Generative Adversarial Networks (GAN) are a type of neural network that is able to generate new data from scratch. They belong, together with autoencoders and flow based models, to a class of models called generative models. This means they can sample ‘new’ datapoints by learning the distribution of the data. GANs in particular are in fact comprised of two deep neural networks: a generator network which generates synthetic data from random-noise and a discriminator network which helps the generator minimize the differences between the real data and the synthetic data by catching out differences. However, the discriminator network has access to real data (whereas the generator only knows whether the discriminator caught it out or not), which may lead to ‘leaks’ of facts about the original dataset that we would rather avoid disclosing. This is where differential privacy comes in, ensuring that what’s learned has utility when it comes to the overall distribution of the data (at different granularities) but does not contain any private or sensitive information from the real data that could be ‘memorised’ by either network.
During the training process, this kind of GAN is able to learn the important statistical properties of the real data, and in the inference, can produce synthetic data whenever required simply by feeding in noise.
Challenges
This process is not quite as simple as we have made it sound. A sound privacy-preserving generation of data results in a necessary compromise in the utility of the synthetic data in favour of privacy gained. Utility is generally measured by how similar the synthetic and the real datasets are.

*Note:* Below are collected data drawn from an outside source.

-- ==== Sys2Proof/Machine/StreamOps.lean ====
section
/-! DEFINITION. Stream channels, the next-layer slot and the system DMA engines: blocks, programs, line requests,
tiles, multicast, faults, re-arming and completion (R265 to R294, R299, R304). -/

namespace Sys2Proof

/-- The unit that a stream source belongs to (R44). -/
def StreamSrc.unit : StreamSrc → Nat
  | .chan n _ => 0x100 + n.val
  | .next n => 0x100 + n.val
  | .dma d => 0x458 + d.val

/-- CHANNEL of a completion record (R283). -/
def StreamSrc.number : StreamSrc → Nat
  | .chan _ k => k.val
  | .next _ => 16
  | .dma d => 0x20 + d.val

/-- The core whose engine a source belongs to. -/
def StreamSrc.core? : StreamSrc → Option Nat
  | .chan n _ => some n.val
  | .next n => some n.val
  | .dma _ => none

end Sys2Proof

namespace Sys2Proof.Machine

/-! ## Access. -/

def State.chanOf (s : State) : StreamSrc → Channel
  | .chan n k => Tbl.get Channel.off (s.core n).chans k
  | .next n => Tbl.get Channel.off (s.core n).chans 16
  | .dma d => Tbl.get Channel.off s.dma d

def State.updChan (s : State) (src : StreamSrc) (f : Channel → Channel) : State :=
  match src with
  | .chan n k => s.updCore n fun w => { w with chans := Tbl.upd Channel.off w.chans k f }
  | .next n => s.updCore n fun w => { w with chans := Tbl.upd Channel.off w.chans 16 f }
  | .dma d => { s with dma := Tbl.upd Channel.off s.dma d f }

/-- Channel `k` of core `n` by number. -/
abbrev chSrc (n k : Nat) : StreamSrc := .chan (Fin.ofNat 256 n) (Fin.ofNat 16 k)

/-- Whether channel `k` of core `n` is privileged (R265). -/
def State.privChan (s : State) (n k : Nat) : Bool := (s.cfg.privOf n).priv.getLsbD k

/-- The channel block in force, where a program or a multicast receiver runs. -/
def Channel.blk (c : Channel) : Option ChanBlock := match c.job with | .prog b => some b | _ => none

/-! ## Blocks, programs and descriptors (R269, R272, R274, R276, R299). -/

/-- imm19 as a signed number (R272). -/
def simm (w : BitVec 32) : Int := (w.setWidth 19).toInt
def sop (w : BitVec 32) : Nat := field w.toNat 31 28
def sad (w : BitVec 32) : Nat := field w.toNat 27 25
def sas (w : BitVec 32) : Nat := field w.toNat 24 22
def sat (w : BitVec 32) : Nat := field w.toNat 21 19
def simmU (w : BitVec 32) : Nat := field w.toNat 18 0

/-- Whether a program word keeps R274 at instruction `i` of `m`. -/
def progWordOk (w : BitVec 32) (i m : Nat) : Bool :=
  let ad := sad w == 0
  let as_ := sas w == 0
  let at_ := sat w == 0
  let u := simmU w
  let target := (i : Int) + simm w
  let branch := decide (0 ≤ target ∧ target < (m : Int))
  match sop w with
  | 0x0 => ad && as_ && at_ && u == 0
  | 0x1 => as_ && at_ && decide (u < 8)
  | 0x2 => as_ && at_
  | 0x3 => at_
  | 0x4 | 0x5 | 0x6 => u == 0
  | 0x7 => at_ && decide (u < 64)
  | 0x8 => at_
  | 0x9 => at_ && u == 0
  | 0xA => as_ && at_ && branch
  | 0xB => ad && branch
  | 0xC => ad && u == 0
  | 0xD => ad && at_ && decide (1 ≤ u ∧ u ≤ 4096)
  | 0xE => ad && as_ && at_ && u == 0
  | _ => ad && as_ && at_ && decide (u < 2 ^ 14)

Some questions we ask ourselves about the synthetic dataset include: can it reveal important business insights almost as well as the real data? how close is almost? and how well can it perform on numerous machine learning tasks that in circumstances where privacy was not a constraint would have been performed on the real data?
On the other hand the concern is to protect all the private and sensitive personally identifiable information present in the data. Thus the challenge is to find the optimal balance between utility and privacy.
How the Future Looks
A great deal of groundbreaking work has been done and continues to happen in the past 2 years in the nexus of privatised computing and machine learning. Privacy focused open-source communities have emerged, including OpenMined, Tensorflow Privacy (from Google), CrypTen (from PyTorch/Facebook), and participants in these communities are actively contributing to building and refining frameworks that support privacy by design.
It is crucial that these advancements in research are transformed into business solutions with only the minimal waiting time necessary to confirm their robustness, and in such a way that they naturally fit into business workflows. We at Trabeya specialise in exactly this and we are committed to protecting user privacy and securing data whilst unlocking its true power.